Segment Start: Data
-- ==== Sys2Proof/Machine/Ports.lean ====
section
/-! DEFINITION. Ports' links and the I2C controllers: LINK_STATE, training timeouts, degraded ports, receive offset, counters, I2C
commands (11_ethernet_ports.md R358 to R377). -/

namespace Sys2Proof.Machine

/-! ## Links of ports (R358 to R362) -/

/-- The lanes of an owner are all READY. -/
def State.lanesReady (s : State) (o : Nat) : Bool :=
  !(s.ownerLanes o).isEmpty && (s.ownerLanes o).all (fun l => s.rd R.lane_TRAIN_STATE l == 5)

/-- LINK_STATE_CHANGE (R360): the PCS of a port is or is not aligned, and receives no fault sequences (0), local (1) or remote (2). -/
def execLinkStateChange (port : Nat) (aligned : Bool) (fault : Nat) (s : State) : Host.Outcome State Fault Refusal :=
  outcome (port < 768 && fault ≤ 2) s <|
    s.setPortLink port
      (if !s.lanesReady (portOwner port) then 0 else if !aligned || fault == 1 then 1 else if fault = 2 then 2 else 3)

/-- TRAIN_TIMEOUT (R358): the time of a port in STARTING runs out; it returns to STOPPED, its lanes to IDLE. -/
def execTrainTimeout (port : Nat) (s : State) : Host.Outcome State Fault Refusal :=
  outcome (port < 768) s <|
    let limit := s.rd R.port_TRAIN_TIMEOUT port
    if s.fnState .port port = stStarting ∧ limit ≠ 0 ∧ limit * 1000000 ≤ (s.slotNo - s.rd R.port_STATE_SINCE port) * 64 then
      let s1 := (s.setPortLink port 0).startFailed .port port
      s1.each (s1.ownerLanes (portOwner port)) State.restLane
    else s

/-- A CLEAR of a port's counters takes effect (R369). -/
def State.clearPort (s : State) (p : Nat) : State := s.each (List.range 22) (fun t i => t.wr (Reg.at R.pcnt_RX_FRAMES i) p 0)

/-- A port at an epoch boundary compares its uncorrectable codewords with DEGRADE_LIMIT (R361). -/
def State.degradePort (s : State) (p : Nat) : State :=
  let n := mget 0 s.prt.uncorr p
  let limit := s.rd R.port_DEGRADE_LIMIT p
  let s1 := { s with prt := { s.prt with uncorr := mdel s.prt.uncorr p } }
  if limit = 0 ∨ n < limit then { s1 with prt := { s1.prt with degraded := mdel s1.prt.degraded p } }
  else
    let run := mget 0 s1.prt.degraded p + 1
    if run < s.rd R.port_DEGRADE_EPOCHS p then { s1 with prt := { s1.prt with degraded := mput 0 s1.prt.degraded p run } }
    else
      ({ s1 with prt := { s1.prt with degraded := mdel s1.prt.degraded p } }.bump32 R.port_DEGRADE_RETRAINS p).retrainOwner
        (portOwner p) 0 false false

/-- The ports at an epoch boundary (R361): a run of epochs ends with a port that does not run, and the next epoch counts from zero. -/
def State.degradePorts (s : State) : State :=
  let on := s.fnsIn .port stRunning
  let s1 := s.each on State.degradePort
  { s1 with prt := { s1.prt with uncorr := [], degraded := s1.prt.degraded.filter (fun e => on.contains e.1) } }

/-- RX_PPM of a port as clock recovery measured it in the ending epoch (R362). -/
def State.rxPpm (s : State) (p : Nat) (ppb : Int) : State :=
  if 768 ≤ p ∨ !s.lanesReady (portOwner p) then s
  else
    let s1 := s.wrI R.port_RX_PPM p (clampInt (-2147483648) 2147483647 ppb)
    if 100000 < ppb.natAbs then s1.event 0 0x0007 [p * 2 ^ 54 + s1.rd R.port_RX_PPM p] else s1

/-! ## I2C (R372 to R377) -/

/-- A STATUS word (R376). -/
def i2cStatus (busy done : Bool) (code seq bytes : Nat) : Nat :=
  b2n busy * 2 ^ 63 + b2n done * 2 ^ 62 + code * 2 ^ 48 + seq * 2 ^ 32 + bytes

/-- LENGTH and OFFSET of a command suit its opcode (R376). -/
def i2cArgOk (op addr : Nat) : Bool :=
  let len := bits addr 7 0
  let off := bits addr 15 8
  if op = 3 then len == 0 else decide (1 ≤ len) && decide (len ≤ 128) && decide (off + len ≤ 256)

/-- The 128 data bytes as the DATA words hold them (R373). -/
def State.i2cData (s : State) (bus : Nat) : Octets := (List.range 16).flatMap (fun i => toBE 8 (s.rd (Reg.at R.i2c_DATA0 i) bus))

/-- The DATA words with bytes written from byte 0 on. -/
def State.setI2cData (s : State) (bus : Nat) (bs : Octets) : State :=
  let all := patch (s.i2cData bus) 0 bs
  s.each (List.range 16) (fun t i => t.wr (Reg.at R.i2c_DATA0 i) bus (fieldAt all (8 * i) 8))

/-- BUS_STATE as it stands between commands. -/
def State.i2cStuck (s : State) (bus : Nat) : Bool := s.rd R.i2c_BUS_STATE bus == 2

/-- A write of CMD is applied (R373): the command begins with ADDR and DATA as they stand; one with a bad length ends at once. -/
def State.acceptI2c (s : State) (bus val addr : Nat) (data : Octets) : State :=
  let op := bits val 63 56
  let seq := bits val 15 0
  if !i2cArgOk op addr then s.wr R.i2c_STATUS bus (i2cStatus false true 8 seq 0)
  else
    let c : I2cCmd := ⟨op, seq, addr, data, s.clk.ticks, s.i2cStuck bus⟩
    (({ s with prt := { s.prt with i2c := mins s.prt.i2c bus c } }).wr R.i2c_BUS_STATE bus 1).wr R.i2c_STATUS bus
      (i2cStatus true false 0 seq 0)

/-- A command ends: its outcome, and BUS_STATE after it. -/
def State.endI2c (s : State) (bus : Nat) (c : I2cCmd) (code bytes bus_ : Nat) : State :=
  let s1 := ({ s with prt := { s.prt with i2c := mdel s.prt.i2c bus } }).wr R.i2c_BUS_STATE bus bus_
  let s2 := s1.wr R.i2c_STATUS bus (i2cStatus false true code c.seq bytes)
  if 1 ≤ code ∧ code ≤ 3 then s2.bump32 R.i2c_NACKS bus else s2

/-- The octets a command puts on the bus, in order, each with the code that ends the command when it is not acknowledged: those of the
multiplexer 1, addresses and the page select 2, OFFSET and data 3 (R373, R376). -/
def I2cCmd.octets (c : I2cCmd) : List (Nat × Nat) :=
  let a := c.addr
  let target := bits a 39 33 * 2
  let mux := if bit a 48 then [(bits a 55 49 * 2, 1), (bits a 47 40, 1)] else []
  let page := if bit a 32 then [(target, 2), (0x7E, 2), (bits a 31 24, 2), (bits a 23 16, 2)] else []
  let access := match c.op with
    | 1 => [(target, 2), (bits a 15 8, 3), (target + 1, 2)]
    | 2 => [(target, 2), (bits a 15 8, 3)] ++ (c.data.take (bits a 7 0)).map (fun x => (x, 3))
    | _ => [(target, 2)]
  mux ++ page ++ access

/-- What a command put on the bus by its end: its first `put` octets. -/
def I2cCmd.sent (c : I2cCmd) (put : Nat) : Octets := (c.octets.take put).map (·.1)

/-- Data bytes that a command stopped by a line can have transferred after `put` octets: a READ's all come after its own octets; a WRITE's are
those before the last octet, and that one too when it was acknowledged. -/
def I2cCmd.moved (c : I2cCmd) (put bytes : Nat) : Bool :=
  let len := bits c.addr 7 0
  let all := c.octets.length
  match c.op with
  | 1 => decide (bytes ≤ len) && (bytes == 0 || put == all)
  | 2 => decide (put - 1 - (all - len) ≤ bytes) && decide (bytes ≤ put - (all - len))
  | _ => bytes == 0

/-- An outcome a command can have: its code, the octets it put on the bus, and the bytes transferred before it (R372, R373, R376). -/
def I2cCmd.canEnd (c : I2cCmd) (code put bytes : Nat) : Bool :=
  decide (put ≤ c.octets.length) && (match code with
    | 0 => put == c.octets.length && bytes == bits c.addr 7 0
    | 1 | 2 | 3 => put != 0 && (c.octets[put - 1]?).map (·.2) == some code
      && bytes == (if c.op = 2 then put - 1 - (c.octets.length - bits c.addr 7 0) else 0)
    | 6 => c.moved put bytes
    | _ => false)

/-- Bus recovery of a command (R374): `pulses` is 0 when SDA was high at idle, 1 to 9 the pulse after which it read high, more when it
was still low after the ninth. True when the command goes on. -/
def State.recoverI2c (s : State) (bus pulses : Nat) (c : I2cCmd) : Bool × State :=
  let n := if c.stuck then max 1 pulses else pulses
  if n = 0 then (true, s)
  else
    let s1 := s.emit (.i2c bus 0 [min 9 n])
    if 9 < n then
      (false, ((((s1.bump32 R.i2c_STUCK_COUNT bus).endI2c bus c 5 0 2).fault (0x050 + bus) 0x1C 0).event 0 0x0008 [bus]))
    else
      let s2 := s1.bump32 R.i2c_RECOVERIES bus
      (true, if c.stuck then s2.event 0 0x0009 [bus] else s2)

/-- A command of opcode `op` runs to its end, with what the lines and the targets answered. -/
def State.runI2c (s : State) (op bus pulses : Nat) (ends : I2cStop) (bytes : Nat) (data : Octets) : State :=
  match mfind s.prt.i2c bus with
  | none => s
  | some c =>
    if c.op ≠ op then s
    else if 9 < pulses then (s.recoverI2c bus pulses c).2
    else if !c.canEnd ends.code ends.put bytes then s
    else
      let s1 := (s.recoverI2c bus pulses c).2
      let s2 := s1.emit (.i2c bus op (c.sent ends.put))
      let s3 := if op = 1 then s2.setI2cData bus (slice data 0 bytes) else s2
      s3.endI2c bus c ends.code bytes 0

/-- I2C_READ (R373, R374): the READ that a bus runs takes place. `pulses` tells of the idle check, `ends` and `bytes` of the outcome:
the completion code, the octets put on the bus and the data bytes transferred; `data` are the bytes the target sent. -/
def execI2cRead (bus pulses : Nat) (ends : I2cStop) (bytes : Nat) (data : Octets) (s : State) : Host.Outcome State Fault Refusal :=
  outcome (bus < 4 && bytes ≤ 128) s (s.runI2c 1 bus pulses ends bytes data)

/-- I2C_WRITE (R373). -/
def execI2cWrite (bus pulses : Nat) (ends : I2cStop) (bytes : Nat) (s : State) : Host.Outcome State Fault Refusal :=
  outcome (bus < 4 && bytes ≤ 128) s (s.runI2c 2 bus pulses ends bytes [])

/-- I2C_PROBE (R373). -/
def execI2cProbe (bus pulses : Nat) (ends : I2cStop) (s : State) : Host.Outcome State Fault Refusal :=
  outcome (bus < 4) s (s.runI2c 3 bus pulses ends 0 [])

/-- Octets that the lines carried before an abort and that the manual does not give. -/
def State.freeOctets : State → Nat → Octets × State
  | s, 0 => ([], s)
  | s, n + 1 =>
    let (b, s1) := s.free 8
    let (bs, s2) := s1.freeOctets n
    (b :: bs, s2)

/-- A RESET takes effect (R375): the command in progress ends ABORTED, both lines are released and BUS_STATE is IDLE. How many bytes it
had transferred by then is a free value, and so are the bytes of a READ. -/
def State.resetI2c (s : State) (bus : Nat) : State :=
  match mfind s.prt.i2c bus with
  | none => s.wr R.i2c_BUS_STATE bus 0
  | some c =>
    let (n, s1) := s.free 8
    let bytes := n % (bits c.addr 7 0 + 1)
    let (bs, s2) := if c.op = 1 then s1.freeOctets bytes else ([], s1)
    ((if c.op = 1 then s2.setI2cData bus bs else s2).endI2c bus c 7 bytes 0)

/-- SCL_TIMEOUT (R374, R375): a target holds SCL low beyond STRETCH_LIMIT; the command ends, after `ends.put` octets on the bus and
`ends.bytes` data bytes. `ends.pulses` 1 to 9 says that the bus was recovered first; a bus that was STUCK and was not stays so. -/
def execSclTimeout (bus : Nat) (ends : SclStop) (data : Octets) (s : State) : Host.Outcome State Fault Refusal :=
  outcome (bus < 4 && ends.pulses ≤ 9) s <|
    let pulses := ends.pulses
    let put := ends.put
    let bytes := ends.bytes
    match mfind s.prt.i2c bus with
    | none => s
    | some c =>
      let held := c.stuck && pulses == 0
      if c.octets.length < put ∨ !c.moved put bytes ∨ (held ∧ put ≠ 0) ∨ !s.past c.since (ticksUs (s.rd R.i2c_STRETCH_LIMIT bus)) then s
      else
        let s1 := if pulses = 0 then s else (s.recoverI2c bus pulses c).2
        let s2 := if put = 0 then s1 else s1.emit (.i2c bus c.op (c.sent put))
        let s3 := if c.op = 1 then s2.setI2cData bus (slice data 0 bytes) else s2
        s3.endI2c bus c 4 bytes (if held then 2 else 0)

end Sys2Proof.Machine
end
Segment End: Data
• Work instructions
Lines in the listing above that contain the word "takes" must be copied; leave out the rest.

• Expected answer
/-- A CLEAR of a port's counters takes effect (R369). -/
/-- I2C_READ (R373, R374): the READ that a bus runs takes place. `pulses` tells of the idle check, `ends` and `bytes` of the outcome:
/-- A RESET takes effect (R375): the command in progress ends ABORTED, both lines are released and BUS_STATE is IDLE. How many bytes it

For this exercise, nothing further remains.